Remix.run Logo
alanfranz 3 days ago

I think it’s an old analogy, and a good one. LLMs are for knowledge what mp3s were for audio.

This was widely discussed in the past years as well.

cush 2 days ago | parent | next [-]

It's a terrible analogy because LLMs are already for audio what LLMs are for audio. You can use LLMs to create new songs and sounds. Encyclopedias don't create new songs.

simonw 3 days ago | parent | prev [-]

The older analogy was to JPEG compression - I linked to that in my post (the Ted Chiang link). https://www.newyorker.com/tech/annals-of-technology/chatgpt-...

saberience 3 days ago | parent [-]

This analogy has been used for machine learning since way before ChatGPT, my co workers and I were discussing this idea but for LSTM models in roughly 2018.

What’s old is new again.

simonw 3 days ago | parent [-]

Are you talking about lossy compression or a lossy encyclopedia?

saberience 3 days ago | parent [-]

I work in the AI field and I've heard every analogy possible for LLMs since ChatGPT was released, including many variants of Encylopedias (Grolier/Encarta etc), although, analogies to encyclopedias have always been (for me) quite limited as encyclopedias are just static data-stores and also are riddled with errors and out of date (just like LLMs). LLMs however can provide output which is completely novel and has never been seen before.

Pre LLMs we had already been working on content generation using prior tech, including texture generation pre diffusion models and voice generation (although it sounded terrible).
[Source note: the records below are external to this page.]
-- ==== Sys2Proof/Machine/Sequencer.lean ====
section
/-! DEFINITION. The sequencer's turn (R38) and the reset input's turn (R200, R201). -/

namespace Sys2Proof.Machine

/-- The completion step of the latched word (R38): the command it decodes to, or `IllegalCommand` (R74, R185). -/
def State.runLatched (s : State) : Result :=
  match decode s.cmdl with
  | .ok i    => exec i s
  | .error _ => s.raise .illegalCommand

/-- The sequencer's turn: while busy its one step, while idle nothing (R35, R38). -/
def State.sequencerTurn (s : State) : Result :=
  match s.phase with
  | .idle => .next s
  | .busy => s.runLatched

/-- How many answers the `RNG` can already have given the command under way: those its completion would consume, or
all there are when it waits for more (R38, R201, log entry 10). None while idle. -/
def State.answersAskedFor (s : State) : Nat :=
  match s.phase with
  | .idle => 0
  | .busy =>
    match s.runLatched with
    | .next t    => match t.phase with
      | .idle => s.rng.length - t.rng.length
      | .busy => s.rng.length
    | .fault _   => 0
    | .refused _ => 0

/-- Reset (R200, R201): a command under way is abandoned, none of its results is committed, and of the answers it
had been given `lost` (at most those it can have been given) are lost. -/
def State.resetTurn (s : State) (lost : Nat) : State :=
  { s.resetBlock with rng := s.rng.drop (min lost s.answersAskedFor) }

/-- One agent's move. -/
def State.move (s : State) (who : Turn) : Result :=
  match who with
  | .host       => .next s.hostTurn
  | .sequencer  => s.sequencerTurn
  | .reset lost => .next (s.resetTurn lost)

/-- Who moves when the schedule is empty: the sequencer while a command is under way, else the host. -/
def State.defaultTurn (s : State) : Turn :=
  match s.phase with
  | .idle => .host
  | .busy => .sequencer

/-- Issue of an opcode-table word, so that the sequencer moves next: what `State.withFetchWord` is. -/
def State.issueNow (s : State) (w : Word) : State := { s.issue w with turns := [] }

end Sys2Proof.Machine
end

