-- ==== Sys2Proof/Tests/Slice0.lean ====
section
/-! SUPPORT. Small tests, their expected results taken from the spec (`95_test_vectors.md` unless a comment says
otherwise), and for every statement with hypotheses a concrete case that meets them. -/

namespace Sys2Proof.Tests

/- One theorem after the other: many kernel evaluations at once need more threads than memory allows. -/
set_option Elab.async false

open Sys2Proof Sys2Proof.Machine

/-! ## Helpers -/

/-- A busy block with the reset contents. -/
def busy : State := { State.reset with phase := .busy }

/-- The field registers with two of them set. -/
def regs (a b : Nat) : Vector FieldWord 8 := #v[0, BitVec.ofNat 257 a, BitVec.ofNat 257 b, 0, 0, 0, 0, 0]

/-- A store that holds `vals` from entry 0 on. -/
def stored (vals : List Nat) : Memory 257 := Memory.writeList Memory.empty 0 (vals.map (BitVec.ofNat 257))

/-- Byte memory that holds `bytes` from `base` on. -/
def bytesAt (base : Nat) (bytes : List Byte) (m : Memory 8) : Memory 8 := Memory.writeList m base bytes

/-- The state after a command, or the state before it if there is none. -/
def after (i : Instr) (s : State) : State :=
  match exec i s with
  | .next t => t
  | _ => s

/-- The command answers a next state of which `P` holds. -/
def gives (i : Instr) (s : State) (P : State → Bool) : Bool :=
  match exec i s with
  | .next t => P t
  | _ => false

theorem gives.elim {i : Instr} {s : State} {P : State → Bool} (h : gives i s P = true) :
    exec i s = .next (after i s) ∧ P (after i s) = true := by
  unfold gives at h
  unfold after
  split at h
  · next t ht => simp [ht, h]
  · simp at h

/-- The store and buffer part of the invariant, as a check. -/
def storageCheck (s : State) : Bool :=
  decide (Memory.wf s.mem) && decide (Memory.wf s.coef) && decide (Memory.wf s.shx) && decide (Memory.wf s.shy) &&
  s.mem.all (fun c => bufferAddr s.cfg c.1) && s.coef.all (fun c => decide (c.1 < s.cfg.tMax)) &&
  s.shx.all (fun c => decide (c.1 < s.cfg.nMax)) && s.shy.all (fun c => decide (c.1 < s.cfg.nMax))

theorem storageCheck.elim {s : State} (h : storageCheck s = true) : s.StorageOk := by
  simp only [storageCheck, Bool.and_eq_true, decide_eq_true_eq, List.all_eq_true] at h
  obtain ⟨⟨⟨⟨⟨⟨⟨h1, h2⟩, h3⟩, h4⟩, h5⟩, h6⟩, h7⟩, h8⟩ := h
  exact ⟨h1, h2, h3, h4, h5, fun c hc => by simpa using h6 c hc, fun c hc => by simpa using h7 c hc,
    fun c hc => by simpa using h8 c hc⟩

/-! ## Word encodings, written out bit by bit from R70 and R73 (`rsv` `fs2` `fs1` `fd` `op`) -/

theorem test_decode_fadd : decode 0b00000000000000100001001100000001 = .ok (.fadd 3 1 2) := by decide

theorem test_decode_fsub : decode 0b00000000000000100001010000000010 = .ok (.fsub 4 1 2) := by decide

theorem test_decode_fmul : decode 0b00000000000001100101011100000011 = .ok (.fmul 7 5 6) := by decide

theorem test_decode_finv : decode 0b00000000000000000010011000000100 = .ok (.finv 6 2) := by decide

theorem test_decode_pcons : decode 0b00000000000000000111000000010000 = .ok (.pcons 7) := by decide

theorem test_decode_peval : decode 0b00000000000000000001001000010001 = .ok (.peval 2 1) := by decide

theorem test_decode_pshare : decode 0b00000000000000000000000000010010 = .ok .pshare := by decide

theorem test_decode_lrecon : decode 0b00000000000000000000011100100000 = .ok (.lrecon 7) := by decide

theorem test_decode_encrypt : decode 0b00000000000000000000000000110000 = .ok .encrypt := by decide

theorem test_decode_decrypt : decode 0b00000000000000000000000000110001 = .ok .decrypt := by decide

/-! ## Ill-formed words, one for each check of `WellFormed.lean`, and the legal word beside them -/

theorem test_wellformed_fadd : (RawCommand.ofWord 0x00021301).wellFormed = true := by decide

theorem test_illformed_reserved :
    (RawCommand.ofWord 0x00100001).reservedZero = false ∧ (RawCommand.ofWord 0x80000001).wellFormed = false := by
  decide

theorem test_illformed_opcode :
    (RawCommand.ofWord 0x00000000).opcodeKnown = false ∧ (RawCommand.ofWord 0x00000005).wellFormed = false ∧
      (RawCommand.ofWord 0x000000ff).wellFormed = false := by decide

theorem test_illformed_fd :
    (RawCommand.ofWord 0x00000801).fdOk = false ∧ (RawCommand.ofWord 0x00000110).wellFormed = false := by decide

theorem test_illformed_fs1 :
    (RawCommand.ofWord 0x00008001).fs1Ok = false ∧ (RawCommand.ofWord 0x00001020).wellFormed = false := by decide

theorem test_illformed_fs2 :
    (RawCommand.ofWord 0x00080001).fs2Ok = false ∧ (RawCommand.ofWord 0x00010004).wellFormed = false := by decide

/-- Section 2.1: the illegal words, each rejected under its reason. -/
theorem test_decode_rejects :
    decode 0x00000000 = .error .unknownOpcode ∧ decode 0x00000013 = .error .unknownOpcode ∧
    decode 0x00000021 = .error .unknownOpcode ∧ decode 0x00000032 = .error .unknownOpcode ∧
    decode 0x00100001 = .error .reservedBits ∧ decode 0x80000001 = .error .reservedBits ∧
    decode 0x00080001 = .error .registerIndex ∧ decode 0x00008001 = .error .registerIndex ∧
    decode 0x00000801 = .error .registerIndex ∧ decode 0x00000820 = .error .registerIndex ∧
    decode 0x00010004 = .error .unusedField ∧ decode 0x00000110 = .error .unusedField ∧
    decode 0x00000112 = .error .unusedField ∧ decode 0x00001020 = .error .unusedField ∧
    decode 0x00000130 = .error .unusedField ∧ decode 0x00010031 = .error .unusedField := by decide

theorem test_table_word_runs : decodeTableWord 32 0x00000720 = some (.lrecon 7) ∧ decodeTableWord 32 0 = none := by
  decide

/-! ## Field commands (section 2.2) -/

/-- `M + M` needs 258 bits before the reduction. -/
theorem test_fadd_largest : gives (.fadd 3 1 2) { busy with f := regs (2 ^ 257 - 1) (2 ^ 257 - 1) } (fun t =>
    t.operand 3 == 0x66ba53c6e8ded817187c0ae38707356aeb329d3b24b0e5b97adbdd0450572b7c && t.statusWord == 2) = true := by
  decide +kernel

theorem test_fadd_same_register : gives (.fadd 2 2 2) { busy with f := regs 0 2 } (fun t => t.operand 2 == 4) = true := by
  decide +kernel

theorem test_fsub_below_zero : gives (.fsub 3 1 2) { busy with f := regs 1 2 } (fun t =>
    t.operand 3 == pRef - 1 && t.operand 1 == 1) = true := by decide +kernel

/-- A canonical result above `2^256`. -/
theorem test_fsub_above : gives (.fsub 3 1 2) { busy with f := regs (2 ^ 256) (pRef - 1) } (fun t =>
    t.operand 3 == 2 ^ 256 + 1) = true := by decide +kernel

theorem test_fmul_largest : gives (.fmul 5 1 2) { busy with f := regs (2 ^ 257 - 1) (2 ^ 257 - 1) } (fun t =>
    t.operand 5 == 0x125d8ec8d60657e97bcdc1c49432f632975a84f74194e46732533aed952ef18fb) = true := by decide +kernel

theorem test_fmul_non_canonical_zero : gives (.fmul 1 1 2) { busy with f := regs pRef 5 } (fun t =>
    t.operand 1 == 0) = true := by decide +kernel

theorem test_finv_largest : gives (.finv 6 1) { busy with f := regs (2 ^ 257 - 1) 0 } (fun t =>
    t.operand 6 == 0x1bd4de15378b28a387752641cc2b1bc50af8337e4a1766c5299192881a9dca342) = true := by decide +kernel

/-- `P` is a non-zero bit pattern congruent to 0. -/
theorem test_finv_zero : gives (.finv 2 1) { busy with f := regs pRef 7 } (fun t =>
    t.statusWord == 0x12 && t.operand 2 == 7) = true := by decide +kernel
At my company we spent hours discussing the difference between various data compression algorithms and ML techniques/model architectures and what was happening inside ML models and also, inside our brains! But even then we didn't think anything we were discussing was novel at all, these ideas were (and still are) obvious.

Anyway, back on the topic, of the LLM as encyclopedia, you can USE an LLM for encyclopedia-like workloads, and in some cases it is better or worse than an actual encyclopedia. But in the end, encyclopedias are written by flawed humans just like all the data that went into training the LLM was written by flawed humans. Both encyclopedias and LLMs are flawed and in different ways, but LLMs at least can do new things.

I actually think a better analogy to an LLM is to the human brain than an encyclopedia, lossy or not. I think we massively overrate our brains and underrate LLMs. The older I've gotten the more I realize the vast majority of people talk absolute rubbish most of the time, exaggerate their knowledge, spout "truths" which are totally inaccurate, and fake it till they make it throughout most of their life. If you were fact checking the entire population on everything they said on a day to day basis, I think the level of "hallucination" would be much higher than Claude Opus 4.1. That is, I think our level of scrutiny is MUCH higher for LLMs than it is for our friends and co-workers. We tend to assume that if another human says something to us like "New York has a higher level of crime than Buenos Aires", we take them at face level usually, due to various psychological and social priming. But we fact check our LLMs on statements such as these.

simonw 2 days ago | parent [-]

My analogy isn't up an encyclopedia, it's to a "lossy encyclopedia" - I don't think an encyclopedia analogy is valid precisely because LLMs don't have perfect factual recall.